─── Records for this task
-- ==== Sys2Proof/Machine/Dispatch.lean ====
section
/-!
DEFINITION. The meaning of every command: one arm per constructor of `Instr`, each one direct call.
-/

namespace Sys2Proof.Machine

/-- The command's effect on everything but the queue. -/
def exec (i : Instr) (s : State) : Host.Outcome State Fault Refusal :=
  match i with
  | .powerOnReset population secretLoad => Sys2Proof.Machine.execPowerOnReset population secretLoad s
  | .startupEnd => Sys2Proof.Machine.execStartupEnd s
  | .softReset order => Sys2Proof.Machine.execSoftReset order s
  | .mirrorNow => Sys2Proof.Machine.execMirrorNow s
  | .interruptEnables enables => Sys2Proof.Machine.execInterruptEnables enables s
  | .notify value => Sys2Proof.Machine.execNotify value s
  | .attentionWrite value => Sys2Proof.Machine.execAttentionWrite value s
  | .registerWrite register value => Sys2Proof.Machine.execRegisterWrite register value s
  | .hostRamWrite offset lanes value => Sys2Proof.Machine.execHostRamWrite offset lanes value s
  | .openLot => Sys2Proof.Machine.execOpenLot s
  | .closeLot => Sys2Proof.Machine.execCloseLot s
  | .spoilIndex => Sys2Proof.Machine.execSpoilIndex s
  | .listResume => Sys2Proof.Machine.execListResume s
  | .validateProfile => Sys2Proof.Machine.execValidateProfile s
  | .loadSecret => Sys2Proof.Machine.execLoadSecret s
  | .sealSecret => Sys2Proof.Machine.execSealSecret s
  | .abortTouchdown => Sys2Proof.Machine.execAbortTouchdown s
  | .clearCounters => Sys2Proof.Machine.execClearCounters s
  | .unknown => Sys2Proof.Machine.execUnknown s
  | .contactRise => Sys2Proof.Machine.execContactRise s
  | .contactFall => Sys2Proof.Machine.execContactFall s
  | .settleExpiry moment => Sys2Proof.Machine.execSettleExpiry moment s
  | .siteDone site => Sys2Proof.Machine.execSiteDone site s
  | .interruption site => Sys2Proof.Machine.execInterruption site s
  | .freshClaim site => Sys2Proof.Machine.execFreshClaim site s
  | .resumeClaim site => Sys2Proof.Machine.execResumeClaim site s
  | .hold site => Sys2Proof.Machine.execHold site s
  | .release site => Sys2Proof.Machine.execRelease site s
  | .commit site => Sys2Proof.Machine.execCommit site s
  | .spoil site => Sys2Proof.Machine.execSpoil site s
  | .keyRequest site => Sys2Proof.Machine.execKeyRequest site s
  | .keyDelivery => Sys2Proof.Machine.execKeyDelivery s
  | .keyWithdrawal site => Sys2Proof.Machine.execKeyWithdrawal site s
  | .slotRequest site => Sys2Proof.Machine.execSlotRequest site s
  | .slotWithdrawal site => Sys2Proof.Machine.execSlotWithdrawal site s
  | .pulseEnd site => Sys2Proof.Machine.execPulseEnd site s
  | .pulseCut site => Sys2Proof.Machine.execPulseCut site s
  | .temperatureReading conversion => Sys2Proof.Machine.execTemperatureReading conversion s
  | .exchangeRequest site => Sys2Proof.Machine.execExchangeRequest site s
  | .responseComplete site bytes => Sys2Proof.Machine.execResponseComplete site bytes s
  | .responseTimeout site => Sys2Proof.Machine.execResponseTimeout site s
  | .drainEnd site => Sys2Proof.Machine.execDrainEnd site s
  | .mirrorIntervalExpiry => Sys2Proof.Machine.execMirrorIntervalExpiry s
  | .mirrorCountdownZero => Sys2Proof.Machine.execMirrorCountdownZero s
  | .mirrorWriteEnd early => Sys2Proof.Machine.execMirrorWriteEnd early s
  | .softResetEnd => Sys2Proof.Machine.execSoftResetEnd s

end Sys2Proof.Machine
end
──────
> **What you have to do**: All the data is to be copied over exactly as it stands.

> **Answer box**:
-- ==== Sys2Proof/Machine/Dispatch.lean ====
section
/-!
DEFINITION. The meaning of every command: one arm per constructor of `Instr`, each one direct call.
-/

namespace Sys2Proof.Machine

/-- The command's effect on everything but the queue. -/
def exec (i : Instr) (s : State) : Host.Outcome State Fault Refusal :=
  match i with
  | .powerOnReset population secretLoad => Sys2Proof.Machine.execPowerOnReset population secretLoad s
  | .startupEnd => Sys2Proof.Machine.execStartupEnd s
  | .softReset order => Sys2Proof.Machine.execSoftReset order s
  | .mirrorNow => Sys2Proof.Machine.execMirrorNow s
  | .interruptEnables enables => Sys2Proof.Machine.execInterruptEnables enables s
  | .notify value => Sys2Proof.Machine.execNotify value s
  | .attentionWrite value => Sys2Proof.Machine.execAttentionWrite value s
  | .registerWrite register value => Sys2Proof.Machine.execRegisterWrite register value s
  | .hostRamWrite offset lanes value => Sys2Proof.Machine.execHostRamWrite offset lanes value s
  | .openLot => Sys2Proof.Machine.execOpenLot s
  | .closeLot => Sys2Proof.Machine.execCloseLot s
  | .spoilIndex => Sys2Proof.Machine.execSpoilIndex s
  | .listResume => Sys2Proof.Machine.execListResume s
  | .validateProfile => Sys2Proof.Machine.execValidateProfile s
  | .loadSecret => Sys2Proof.Machine.execLoadSecret s
  | .sealSecret => Sys2Proof.Machine.execSealSecret s
  | .abortTouchdown => Sys2Proof.Machine.execAbortTouchdown s
  | .clearCounters => Sys2Proof.Machine.execClearCounters s
  | .unknown => Sys2Proof.Machine.execUnknown s
  | .contactRise => Sys2Proof.Machine.execContactRise s
  | .contactFall => Sys2Proof.Machine.execContactFall s
  | .settleExpiry moment => Sys2Proof.Machine.execSettleExpiry moment s
  | .siteDone site => Sys2Proof.Machine.execSiteDone site s
  | .interruption site => Sys2Proof.Machine.execInterruption site s
  | .freshClaim site => Sys2Proof.Machine.execFreshClaim site s
  | .resumeClaim site => Sys2Proof.Machine.execResumeClaim site s
  | .hold site => Sys2Proof.Machine.execHold site s
  | .release site => Sys2Proof.Machine.execRelease site s
  | .commit site => Sys2Proof.Machine.execCommit site s
  | .spoil site => Sys2Proof.Machine.execSpoil site s
  | .keyRequest site => Sys2Proof.Machine.execKeyRequest site s
  | .keyDelivery => Sys2Proof.Machine.execKeyDelivery s
  | .keyWithdrawal site => Sys2Proof.Machine.execKeyWithdrawal site s
  | .slotRequest site => Sys2Proof.Machine.execSlotRequest site s
  | .slotWithdrawal site => Sys2Proof.Machine.execSlotWithdrawal site s
  | .pulseEnd site => Sys2Proof.Machine.execPulseEnd site s
  | .pulseCut site => Sys2Proof.Machine.execPulseCut site s
  | .temperatureReading conversion => Sys2Proof.Machine.execTemperatureReading conversion s
  | .exchangeRequest site => Sys2Proof.Machine.execExchangeRequest site s
  | .responseComplete site bytes => Sys2Proof.Machine.execResponseComplete site bytes s
  | .responseTimeout site => Sys2Proof.Machine.execResponseTimeout site s
  | .drainEnd site => Sys2Proof.Machine.execDrainEnd site s
  | .mirrorIntervalExpiry => Sys2Proof.Machine.execMirrorIntervalExpiry s
  | .mirrorCountdownZero => Sys2Proof.Machine.execMirrorCountdownZero s
  | .mirrorWriteEnd early => Sys2Proof.Machine.execMirrorWriteEnd early s
  | .softResetEnd => Sys2Proof.Machine.execSoftResetEnd s

end Sys2Proof.Machine
end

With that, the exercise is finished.